[Saved entries]
==========

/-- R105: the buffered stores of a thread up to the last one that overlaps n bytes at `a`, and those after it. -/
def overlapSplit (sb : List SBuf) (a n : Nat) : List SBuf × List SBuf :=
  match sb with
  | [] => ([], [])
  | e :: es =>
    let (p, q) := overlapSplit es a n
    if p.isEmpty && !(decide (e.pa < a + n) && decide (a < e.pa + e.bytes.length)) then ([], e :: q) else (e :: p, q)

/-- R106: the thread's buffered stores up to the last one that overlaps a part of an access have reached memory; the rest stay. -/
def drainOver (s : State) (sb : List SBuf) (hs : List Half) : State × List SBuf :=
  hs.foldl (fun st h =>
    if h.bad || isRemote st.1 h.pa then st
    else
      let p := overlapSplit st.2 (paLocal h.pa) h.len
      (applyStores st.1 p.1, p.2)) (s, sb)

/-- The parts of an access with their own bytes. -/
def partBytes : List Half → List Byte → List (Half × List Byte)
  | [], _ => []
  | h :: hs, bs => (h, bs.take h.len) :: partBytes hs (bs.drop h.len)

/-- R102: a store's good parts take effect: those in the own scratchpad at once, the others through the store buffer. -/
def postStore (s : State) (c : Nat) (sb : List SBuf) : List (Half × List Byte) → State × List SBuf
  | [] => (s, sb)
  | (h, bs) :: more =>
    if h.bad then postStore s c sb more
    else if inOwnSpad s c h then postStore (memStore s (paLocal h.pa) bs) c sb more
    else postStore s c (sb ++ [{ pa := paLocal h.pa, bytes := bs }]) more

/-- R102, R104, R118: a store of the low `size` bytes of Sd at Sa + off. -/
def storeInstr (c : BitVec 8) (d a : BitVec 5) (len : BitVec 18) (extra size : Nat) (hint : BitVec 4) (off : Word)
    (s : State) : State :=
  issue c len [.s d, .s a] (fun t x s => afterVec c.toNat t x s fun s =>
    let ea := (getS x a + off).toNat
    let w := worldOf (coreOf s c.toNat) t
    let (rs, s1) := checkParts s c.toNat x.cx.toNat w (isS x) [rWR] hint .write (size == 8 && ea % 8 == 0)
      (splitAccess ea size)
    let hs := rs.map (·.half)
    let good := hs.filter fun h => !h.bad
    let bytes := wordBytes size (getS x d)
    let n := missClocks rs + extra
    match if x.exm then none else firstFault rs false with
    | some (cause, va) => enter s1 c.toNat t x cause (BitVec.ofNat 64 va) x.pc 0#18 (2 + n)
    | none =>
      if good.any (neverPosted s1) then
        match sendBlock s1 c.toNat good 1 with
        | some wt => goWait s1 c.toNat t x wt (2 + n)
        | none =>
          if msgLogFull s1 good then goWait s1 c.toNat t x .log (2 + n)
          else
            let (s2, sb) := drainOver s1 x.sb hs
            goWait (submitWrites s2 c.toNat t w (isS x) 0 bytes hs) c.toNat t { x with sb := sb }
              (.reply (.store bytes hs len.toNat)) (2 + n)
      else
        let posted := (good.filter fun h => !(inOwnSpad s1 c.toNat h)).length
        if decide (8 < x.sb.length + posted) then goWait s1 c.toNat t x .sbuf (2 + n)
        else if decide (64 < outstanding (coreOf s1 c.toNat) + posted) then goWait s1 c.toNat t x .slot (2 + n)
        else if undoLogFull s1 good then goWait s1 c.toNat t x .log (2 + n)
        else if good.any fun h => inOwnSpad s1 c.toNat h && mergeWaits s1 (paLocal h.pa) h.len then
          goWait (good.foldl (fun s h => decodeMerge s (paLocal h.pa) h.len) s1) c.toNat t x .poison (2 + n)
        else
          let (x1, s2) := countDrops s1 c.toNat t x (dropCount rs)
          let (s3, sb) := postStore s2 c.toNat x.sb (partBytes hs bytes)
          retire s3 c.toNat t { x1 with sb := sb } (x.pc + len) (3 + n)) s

==========

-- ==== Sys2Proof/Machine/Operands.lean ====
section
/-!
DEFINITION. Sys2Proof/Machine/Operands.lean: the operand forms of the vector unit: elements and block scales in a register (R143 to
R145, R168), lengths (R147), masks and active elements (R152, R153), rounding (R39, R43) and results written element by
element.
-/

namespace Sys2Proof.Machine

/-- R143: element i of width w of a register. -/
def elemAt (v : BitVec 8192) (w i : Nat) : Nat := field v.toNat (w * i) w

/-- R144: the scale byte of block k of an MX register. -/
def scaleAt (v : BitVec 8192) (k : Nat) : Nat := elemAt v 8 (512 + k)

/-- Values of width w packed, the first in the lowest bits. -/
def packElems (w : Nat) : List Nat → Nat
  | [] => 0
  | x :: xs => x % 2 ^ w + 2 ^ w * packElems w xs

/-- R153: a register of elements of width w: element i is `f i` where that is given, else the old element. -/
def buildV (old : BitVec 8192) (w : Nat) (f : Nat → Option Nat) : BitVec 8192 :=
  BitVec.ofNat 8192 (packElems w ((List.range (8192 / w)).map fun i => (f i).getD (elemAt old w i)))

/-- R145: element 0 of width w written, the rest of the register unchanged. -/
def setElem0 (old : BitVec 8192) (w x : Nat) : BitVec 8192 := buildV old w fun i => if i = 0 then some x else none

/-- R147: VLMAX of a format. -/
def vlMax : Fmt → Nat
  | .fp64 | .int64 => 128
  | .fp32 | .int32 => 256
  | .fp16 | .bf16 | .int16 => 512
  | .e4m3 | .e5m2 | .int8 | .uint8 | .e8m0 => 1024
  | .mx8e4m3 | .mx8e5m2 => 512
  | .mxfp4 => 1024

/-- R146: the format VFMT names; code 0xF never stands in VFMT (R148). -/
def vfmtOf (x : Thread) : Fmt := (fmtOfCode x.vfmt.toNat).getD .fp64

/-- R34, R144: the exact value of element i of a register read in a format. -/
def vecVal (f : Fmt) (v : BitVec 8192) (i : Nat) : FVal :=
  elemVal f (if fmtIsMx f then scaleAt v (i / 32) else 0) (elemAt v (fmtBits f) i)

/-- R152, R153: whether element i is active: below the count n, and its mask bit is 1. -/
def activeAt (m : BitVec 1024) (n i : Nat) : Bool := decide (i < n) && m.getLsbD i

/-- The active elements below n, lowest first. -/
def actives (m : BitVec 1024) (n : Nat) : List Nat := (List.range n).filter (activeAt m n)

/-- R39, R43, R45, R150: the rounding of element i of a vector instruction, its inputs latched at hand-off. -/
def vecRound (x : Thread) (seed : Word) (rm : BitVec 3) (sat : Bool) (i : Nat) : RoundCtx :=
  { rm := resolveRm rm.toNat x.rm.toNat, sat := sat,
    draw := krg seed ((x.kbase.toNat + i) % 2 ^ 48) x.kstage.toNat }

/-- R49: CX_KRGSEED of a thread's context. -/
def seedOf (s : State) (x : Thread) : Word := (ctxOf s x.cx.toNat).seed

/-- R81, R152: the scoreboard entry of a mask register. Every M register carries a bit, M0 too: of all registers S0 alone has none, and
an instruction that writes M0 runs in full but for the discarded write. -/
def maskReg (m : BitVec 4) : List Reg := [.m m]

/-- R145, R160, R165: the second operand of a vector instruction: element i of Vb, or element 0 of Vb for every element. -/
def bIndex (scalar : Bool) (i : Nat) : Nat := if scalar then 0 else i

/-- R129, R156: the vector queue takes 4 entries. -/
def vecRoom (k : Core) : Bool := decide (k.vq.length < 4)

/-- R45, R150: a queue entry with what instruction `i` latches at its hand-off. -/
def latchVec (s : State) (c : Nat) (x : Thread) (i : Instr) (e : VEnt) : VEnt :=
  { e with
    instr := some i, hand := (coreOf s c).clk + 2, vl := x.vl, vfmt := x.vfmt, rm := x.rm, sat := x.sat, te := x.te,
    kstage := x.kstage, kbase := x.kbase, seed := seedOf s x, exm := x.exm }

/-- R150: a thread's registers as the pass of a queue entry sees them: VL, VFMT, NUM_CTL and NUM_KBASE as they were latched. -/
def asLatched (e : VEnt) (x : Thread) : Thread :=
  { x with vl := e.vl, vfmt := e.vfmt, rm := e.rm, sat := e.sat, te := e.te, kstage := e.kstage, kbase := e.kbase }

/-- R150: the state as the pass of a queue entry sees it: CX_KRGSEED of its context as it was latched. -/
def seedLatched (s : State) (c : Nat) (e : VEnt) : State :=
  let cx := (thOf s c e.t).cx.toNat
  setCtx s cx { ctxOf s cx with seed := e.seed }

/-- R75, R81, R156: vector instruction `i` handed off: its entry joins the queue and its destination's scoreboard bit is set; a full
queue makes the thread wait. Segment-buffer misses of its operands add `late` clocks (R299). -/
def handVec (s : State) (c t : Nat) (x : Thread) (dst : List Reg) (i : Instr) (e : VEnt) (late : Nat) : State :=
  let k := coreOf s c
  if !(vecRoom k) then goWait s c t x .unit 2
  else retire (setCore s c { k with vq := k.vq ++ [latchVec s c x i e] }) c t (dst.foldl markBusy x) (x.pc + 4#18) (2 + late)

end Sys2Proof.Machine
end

==========

The answer must be every line from the records above that contains the word "postStore", copied out.

def postStore (s : State) (c : Nat) (sb : List SBuf) : List (Half × List Byte) → State × List SBuf
    if h.bad then postStore s c sb more
    else if inOwnSpad s c h then postStore (memStore s (paLocal h.pa) bs) c sb more
    else postStore s c (sb ++ [{ pa := paLocal h.pa, bytes := bs }]) more
          let (s3, sb) := postStore s2 c.toNat x.sb (partBytes hs bytes)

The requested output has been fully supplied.